WORK INSTRUCTION: Please state how many lines in the records below contain the word "simp"; the answer should be a number and nothing else.

Dataset entries:
/-- R62: every line has 6 to 32 bytes, `wr_len` always holds its length, and both bounds are reached by the lines the rule names. -/
def Obligations.LineLengthBounds : Prop :=
  (∀ h : Hold, 6 ≤ h.line.length ∧ h.line.length ≤ 32 ∧ (BitVec.ofNat 6 h.line.length).toNat = h.line.length ∧
    dataBytes h ≤ 8 ∧
    (h.line.length = 6 ↔ h.ext = false ∧ dataBytes h = 0 ∧ h.tsEn = false ∧ h.lfEn = false) ∧
    (h.line.length = 32 ↔ h.ext = true ∧ dataBytes h = 8 ∧ h.tsEn = true ∧ h.lfEn = true)) ∧
  (∃ h : Hold, h.line = [0x72, 0x37, 0x46, 0x46, 0x35, 0x0D]) ∧
  (∃ h : Hold, h.line = [0x74, 0x30, 0x30, 0x30, 0x30, 0x0D]) ∧
  ∃ h : Hold, h.line.length = 32

/-- R55's table, position by position. Its closing sentence ("No line contains a lower-case letter") is read of the bytes after TYPE, since TYPE itself may be `t` or `r` (log 18). -/
def Obligations.LineBytesStayInTheirAlphabet : Prop :=
  ∀ (h : Hold) (i : Nat) (b : Byte), h.line[i]? = some b →
    let W := if h.ext then 8 else 3
    let n := dataBytes h
    let t := if h.tsEn then 4 else 0
    (i = 0 → b = 0x74 ∨ b = 0x72 ∨ b = 0x54 ∨ b = 0x52) ∧
    (i = 1 → h.ext = false → 0x30 ≤ b.toNat ∧ b.toNat ≤ 0x37) ∧
    (i = 1 → h.ext = true → b = 0x30 ∨ b = 0x31) ∧
    (1 ≤ i → i < W + 2 + 2 * n + t → HexDigit b) ∧
    (h.tsEn = true → i = W + 2 + 2 * n → b ≠ 0x46) ∧
    (i = W + 2 + 2 * n + t → b = 0x0D) ∧
    (i = W + 3 + 2 * n + t → b = 0x0A) ∧
    i ≤ W + 3 + 2 * n + t

/-- R73 and R74: exactly one CR, right after TS, DATA or DLC, and LF exactly as the last byte when requested. -/
def Obligations.OneCarriageReturnThenOptionalLineFeed : Prop :=
  ∀ h : Hold,
    h.line.count 0x0D = 1 ∧
    (h.lfEn = false → h.line.getLast? = some 0x0D ∧ (0x0A : Byte) ∉ h.line) ∧
    (h.lfEn = true → h.line.getLast? = some 0x0A ∧ h.line.count 0x0A = 1) ∧
    ∃ body : Line, h.line = body ++ [0x0D] ++ (if h.lfEn then [0x0A] else []) ∧
      body.length = 2 + (if h.ext then 8 else 3) + 2 * dataBytes h + (if h.tsEn then 4 else 0)

/-- R77, the headline of the line format: a reader of the grammar recovers exactly the masked identifier, the masked DLC, the
rendered payload and the reduced timestamp from every line, whatever the record. -/
def Obligations.ReadingALineRecoversItsFields : Prop :=
  ∀ h : Hold, readLine h.line = some
    { ext := h.ext
      rtr := h.rtr
      id := if h.ext then (h.id &&& 0x1FFFFFFF).toNat else (h.id &&& 0x7FF).toNat
      dlc := (h.dlc &&& 0xF).toNat
      data := h.data.toList.take (dataBytes h)
      ts := if h.tsEn then some (h.ts.toNat % 60000) else none
      lf := h.lfEn }

/-- For a well-formed frame (R11) the line says the frame itself: nothing is lost to a mask. -/
def Obligations.WellFormedFramesAreRenderedExactly : Prop :=
  ∀ h : Hold, h.toFrame.wf = true → readLine h.line = some
    { ext := h.ext
      rtr := h.rtr
      id := h.id.toNat
      dlc := h.dlc.toNat
      data := if h.rtr then [] else h.data.toList.take h.dlc.toNat
      ts := if h.tsEn then some (h.ts.toNat % 60000) else none
      lf := h.lfEn }

/-- R75: what the line does not depend on. Records that agree on the inputs R54 lists have the same line. -/
def Obligations.EncodeIgnoresUnreadInputs : Prop :=
  ∀ a b : Hold, SameLineInputs a b → a.line = b.line

/-- R78: the document's testable properties. -/
def Obligations.DocumentPropertiesHold : Prop :=
  ∀ h : Hold,
    (h.ext = false → ((h.line.drop 1).take 3).length = 3 ∧
      (readHex 3 (h.line.drop 1)).map Prod.fst = some (h.id &&& 0x7FF).toNat) ∧
    h.line[(if h.ext then 9 else 4)]? = some (hexd ((h.dlc &&& 0xF).setWidth 4)) ∧
    (h.rtr = true → (readLine h.line).map LineFields.data = some []) ∧
    (h.lfEn = false → h.line.getLast? = some 0x0D) ∧
    (h.lfEn = true → h.line.drop (h.line.length - 2) = [0x0D, 0x0A]) ∧
    (h.rtr = false → h.dlc.toNat ≤ 8 →
      h.line.length = (if h.ext then 8 else 3) + 3 + 2 * h.dlc.toNat + (if h.tsEn then 4 else 0) + (if h.lfEn then 1 else 0)) ∧
    (h.ext = true → h.id.toNat < 2 ^ 29 → (readHex 8 (h.line.drop 1)).map Prod.fst = some h.id.toNat)

/-- R79: from one millisecond to the next the TS value counts up modulo 60000, but at the 32-bit wrap it jumps from 47295 (`B8BF`) to 0. -/
def Obligations.TimestampSequenceJumpsAtTheWrap : Prop :=
  (∀ ts : Word, ts ≠ 0xFFFFFFFF →
    ∃ v, (readHex 4 (tsField true ts)).map Prod.fst = some v ∧ v < 60000 ∧
      (readHex 4 (tsField true (ts + 1))).map Prod.fst = some ((v + 1) % 60000)) ∧
  tsField true 0xFFFFFFFF = [0x42, 0x38, 0x42, 0x46] ∧
  tsField true (0xFFFFFFFF + 1) = [0x30, 0x30, 0x30, 0x30] ∧
  tsField true 59999 = [0x45, 0x41, 0x35, 0x46] ∧ tsField true 60000 = [0x30, 0x30, 0x30, 0x30] ∧
  ∀ ts : Word, tsField false ts = []

/-- R112: every frame the demo generator may offer is well-formed and is a standard data frame, so its line is the line of R65 with `dlc` whole bytes. -/
def Obligations.DemoFramesAreWellFormed : Prop :=
  ∀ h : Hold, h.toFrame.isDemo = true →
    h.toFrame.wf = true ∧ decode (.sel h.sel) = .encStdData ∧ h.line = stdDataLine h ∧ rendered h.dlc = h.dlc.toNat

/-! ## The relay's steps -/

/-- R81: RESET is selected by `rst = 1` alone; it writes `IDLE` and no value, and nothing else; no handshake completes in its cycle. -/
def Obligations.RelayResetStep : Prop :=
  (∀ s : State, s.inp.rst = true →
    (∃ a b c, s.relayInstr = .rlyReset a b c) ∧ s.deqReady = false ∧ s.wrValid = false ∧ s.pop = false) ∧
  (∀ (a b c : Bool) (s : State), exec (.rlyReset a b c) s = .next { s with st := .idle, h := none }) ∧
  ∀ s : State, s.inp.rst = true →
    ∃ t, step s = .next t ∧ t.st = .idle ∧ t.h = none ∧ t.lines = s.lines

/-- R82: WAIT, in `IDLE` with nothing offered: no register changes, whatever `wr_ready` is; `deq_ready = 1`. -/
def Obligations.RelayWaitStep : Prop :=
  (∀ s : State, s.st = .idle → s.deqValid = false → s.inp.rst = false →
    s.relayInstr = .rlyWait s.inp.wrReady ∧ s.deqReady = true) ∧
  (∀ (w : Bool) (s : State), exec (.rlyWait w) s = .next s) ∧
  ∀ s : State, s.st = .idle → s.deqValid = false → s.inp.rst = false → s.dutyBroken = false →
    ∃ t, step s = .next t ∧ t.st = .idle ∧ t.h = s.h ∧ t.lines = s.lines

/-- R84: ACCEPT, in `IDLE` with a frame offered: all of `h` is written with the frame bit for bit and this cycle's `now_ms`, `cfg_ts_en`, `cfg_lf_en`; `st` becomes `HOLD`; nothing else changes. At the same edge Q removes the frame. -/
def Obligations.RelayAcceptStep : Prop :=
  (∀ s : State, s.st = .idle → s.deqValid = true → s.inp.rst = false → s.relayInstr = .rlyAccept s.inp.wrReady) ∧
  (∀ (w : Bool) (s : State), exec (.rlyAccept w) s = .next
    { s with
      st := .hold
      h := some { id := s.deqFrame.id, ext := s.deqFrame.ext, rtr := s.deqFrame.rtr, dlc := s.deqFrame.dlc,
                  data := s.deqFrame.data, ts := s.inp.nowMs, tsEn := s.inp.cfgTsEn, lfEn := s.inp.cfgLfEn } }) ∧
  ∀ (s : State) (f : Frame) (rest : List Frame),
    s.qside = .closed → s.st = .idle → s.q = f :: rest → s.inp.rst = false →
    ∃ t, step s = .next t ∧ s.deqFrame = f ∧ s.deqReady = true ∧ t.st = .hold ∧
      t.h = some { toFrame := f, ts := s.inp.nowMs, tsEn := s.inp.cfgTsEn, lfEn := s.inp.cfgLfEn } ∧
      t.q = rest ++ s.storedNow
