/-- RLY sees the same offer whether Q makes it or the environment does. -/
theorem openView_offer (hq : s.qside = .closed) :
    (s.openView owed).deqValid = s.deqValid ∧ (s.openView owed).deqFrame = s.deqFrame := by
  constructor
  · rw [State.deqValid, State.deqValid, hq]
    cases hs : s.q <;> simp [hs]
  · rw [State.deqFrame, State.deqFrame, hq]; rfl

theorem openView_registers (hq : s.qside = .closed) :
    (s.openView owed).stNext = s.stNext ∧ (s.openView owed).hNext = s.hNext := by
  obtain ⟨hv, hf⟩ := openView_offer s owed hq
  constructor
  · rw [State.stNext, State.stNext, hv]; rfl
  · rw [State.hNext, State.hNext, hv, State.sampled, State.sampled, hf]; rfl
end

/-- An environment that offers Q's head keeps its duty, if it owes no other frame. -/
theorem openView_keeps_duty {s : State} {owed : Option Frame} (howed : owed = none ∨ owed = s.q.head?) :
    (s.openView owed).dutyBroken = false := by
  rw [Bool.eq_false_iff, ne_eq, dutyBroken_iff]
  rintro ⟨-, f, hside, hother⟩
  obtain rfl : owed = some f := QSide.opened.inj hside
  exact hother (howed.resolve_left nofun).symm

/-- An offer that was not taken is still Q's head after the edge. -/
theorem head?_of_not_taken {s : State} (hr : s.inp.rst = false) (hst : s.st = .hold) :
    s.q.head? = none ∨ s.q.head? = s.cycled.q.head? := by
  obtain ⟨new, hnew⟩ : s.q <+: s.cycled.q := q_isPrefix_qNext hr (pop_of_not_deqReady (deqReady_of_hold hst))
  rw [← hnew]
  cases s.q with
  | nil => exact .inl rfl
  | cons f rest => exact .inr rfl

theorem openView_owedNext (s : State) (owed : Option Frame) :
    ∃ w, (s.openView owed).owedNext = .opened w ∧ (w = none ∨ w = s.cycled.q.head?) := by
  by_cases h : s.inp.rst = true ∨ s.st = .idle
  · exact ⟨none, owedNext_of_excused rfl h, .inl rfl⟩
  · obtain ⟨hr, hst⟩ := not_or.mp h
    have hr : s.inp.rst = false := (Bool.not_eq_true _).mp hr
    have hst : s.st = .hold := by
      cases hs : s.st with
      | idle => exact absurd hs hst
      | hold => rfl
    exact ⟨s.q.head?, owedNext_of_unanswered (s := s.openView owed) rfl hr hst, head?_of_not_taken hr hst⟩

/-- Settles O54: both cycles answer `cycled`; RLY sees the same offer in both (`openView_offer`), and what is not taken
stays Q's head. -/
theorem openInterfaceCoversTheModelledQueue : Obligations.OpenInterfaceCoversTheModelledQueue := by
  intro s owed hI hq howed
  obtain ⟨hst, hh⟩ := openView_registers s owed hq
  exact ⟨s.cycled, (s.openView owed).cycled, step_closed hI hq,
    step_eq_cycled _ (fun hst _ => hI.2 hst) (openView_keeps_duty howed), hst, hh, openView_pins s owed,
    by rw [cycled_lines, cycled_lines, openView_emittedNow]; rfl, openView_owedNext s owed⟩

/-! ### `wr_ready` in `IDLE` (R26, R122) -/

/-- The cycle with another `wr_ready`, its other inputs the same. -/
def State.withWrReady (s : State) (b : Bool) : State := s.withRow { s.inp with wrReady := b }

theorem withWrReady_of_script {s : State} {c : CycleInputs} {cs : List CycleInputs} (hs : s.script = c :: cs) (b : Bool) :
    s.withWrReady b = { s with script := { c with wrReady := b } :: cs } := by
  simp [State.withWrReady, State.withRow, State.inp, hs]

/-- Only EMIT and STALL tell the values of `wr_ready` apart, and neither is a step of `IDLE`. -/
theorem cycled_withWrReady {s : State} (hst : s.st = .idle) (b : Bool) : (s.withWrReady b).cycled = s.cycled := by
  have hemit : (s.withWrReady b).emittedNow = s.emittedNow := by
    rw [emittedNow_of_idle hst, emittedNow_of_idle (s := s.withWrReady b) hst]
  have hrelay : (s.withWrReady b).stNext = s.stNext := by
    rw [State.stNext, State.stNext, hst, show (s.withWrReady b).st = .idle from hst]; rfl
  rw [State.cycled, hemit, hrelay]; rfl

/-- Settles O45: whether an `IDLE` cycle stops does not depend on `wr_ready` (`step_total`), nor does its next state. -/
theorem idleCyclesIgnoreWrReady : Obligations.IdleCyclesIgnoreWrReady := by
  intro s c cs b hst hs
  rw [← withWrReady_of_script hs, step_total, step_total, cycled_withWrReady hst]; rfl

/-! ### One run for each environment (R100, R103) -/

theorem withRow_inputAt_succ (s : State) (c : CycleInputs) (k : Nat) :
    (s.withRow c).inputAt (k + 1) = s.inputAt (k + 1) := by
  simp [State.inputAt]

variable {env : Nat → CycleInputs} {r : Nat → State}

/-- Two runs under one environment from one state are the same, cycle by cycle. -/
theorem IsRun.unique {r' : Nat → State} (hrun : IsRun env r) (hrun' : IsRun env r') (hstart : r 0 = r' 0) : r = r' := by
  funext k
  induction k with
  | zero => exact hstart
  | succ k ih => rw [hrun.succ_eq, hrun'.succ_eq, cycleOf, cycleOf, ih]

/-- The environment replaces the current row alone: the rows after it come up as the first state holds them. -/
theorem IsRun.inputAt (hrun : IsRun env r) (k j : Nat) : (r k).inputAt j = (r 0).inputAt (k + j) := by
  induction k generalizing j with
  | zero => rw [Nat.zero_add]
  | succ k ih => rw [hrun.succ_eq, inputAt_cycled, cycleOf, withRow_inputAt_succ, ih, Nat.succ_add_eq_add_succ]

/-- Under the inputs its first state holds, each state of a run steps to the next one by itself. -/
theorem IsRun.step_of_own_inputs (hrun : IsRun env r) (henv : ∀ k, env k = (r 0).inputAt k) (k : Nat) :
    step (r k) = .next (r (k + 1)) := by
  have hrow : env k = (r k).inp := by rw [← inputAt_zero, hrun.inputAt]; exact henv k
  rw [← step_withRow_inp, ← hrow]
  exact hrun k

theorem IsRun.runCycles_of_own_inputs (hrun : IsRun env r) (henv : ∀ k, env k = (r 0).inputAt k) (n k : Nat) :
    runCycles n (r k) = .next (r (k + n)) := by
  induction n generalizing k with
  | zero => rfl
  | succ n ih =>
    rw [runCycles, hrun.step_of_own_inputs henv, andThen_next, ih, Nat.succ_add_eq_add_succ]

/-- Settles O56: the run is `runFrom`, each next state is `cycled` of the one before, and the script's rows are the
environment's. -/
theorem everyEnvironmentHasOneRun : Obligations.EveryEnvironmentHasOneRun := by
  refine ⟨fun env s hI hq => ⟨runFrom env s, rfl, isRun_runFrom env hI hq, runFrom_inv_closed env hI hq⟩,
    fun env r r' => IsRun.unique, fun env r hrun henv n => ?finite⟩
  case finite => rw [hrun.runCycles_of_own_inputs henv, Nat.zero_add]

end Sys2Proof.Machine
end

section
/-! SUPPORT. Instructions and selectors: decoding against encoding (30_encoding.md R53, R63), which instructions can stop (R18), how a step composes the three it runs (R80), and the states built to present a selector (R59). -/

namespace Sys2Proof

/-! ### Decode and encode -/

/-- Settles O1: each word is decoded as it stands. -/
theorem selectorWordsDecode : Obligations.SelectorWordsDecode := by
  unfold Obligations.SelectorWordsDecode
  decide

theorem encode_decode (w : Selector) : encode (decode w) = w := by
  cases w with
  | sel v => revert v; decide
  | rsel v => revert v; decide
  | qsel v => revert v; decide

/-- The open bits of a row come back as the operands they were (R63). -/
theorem decode_encode (i : Instr) : decode (encode i) = i := by
  cases i with
  | encStdData | encStdRemote | encExtData | encExtRemote | qPush | qDrop | qPushPop | qDropPop => rfl
  | rlyReset st deqValid wrReady => revert st deqValid wrReady; decide
  | rlyWait wrReady | rlyAccept wrReady => revert wrReady; decide
  | rlyStall deqValid | rlyEmit deqValid => revert deqValid; decide
  | qReset push pop full => exact Machine.decode_qsel_reset push pop full
  | qHold full => exact Machine.decode_qsel_hold full
  | qPop full => exact Machine.decode_qsel_pop full

/-- Settles O2: each direction by the rows of the tables. -/
theorem decodeAndEncodeAreInverse : Obligations.DecodeAndEncodeAreInverse :=
  ⟨fun i _ => decode_encode i, encode_decode⟩

namespace Machine

/-! ### The instructions that read `h` (R18) -/

/-- The four ENC rows, which the model lets read `h` (log 16). -/
abbrev ReadsHold (i : Instr) : Prop := i = .encStdData ∨ i = .encStdRemote ∨ i = .encExtData ∨ i = .encExtRemote

/-- The ENC rows drive the port from a read of `h`; every other instruction answers a next state. -/
theorem exec_drives_or_completes (i : Instr) :
    (ReadsHold i ∧ ∃ f : Hold → Line, ∀ s, exec i s = driveFrom f s) ∨ (¬ ReadsHold i ∧ ∀ s, ∃ t, exec i s = .next t) := by
  cases i with
  | encStdData | encStdRemote | encExtData | encExtRemote => exact .inl ⟨by simp [ReadsHold], _, fun s => rfl⟩
  | rlyReset | rlyWait | rlyAccept | rlyStall | rlyEmit => exact .inr ⟨by simp [ReadsHold], fun s => ⟨_, rfl⟩⟩
  | qReset | qHold | qPop | qPush | qDrop | qPushPop | qDropPop => exact .inr ⟨by simp [ReadsHold], fun s => ⟨_, rfl⟩⟩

TASK SOLUTION: 6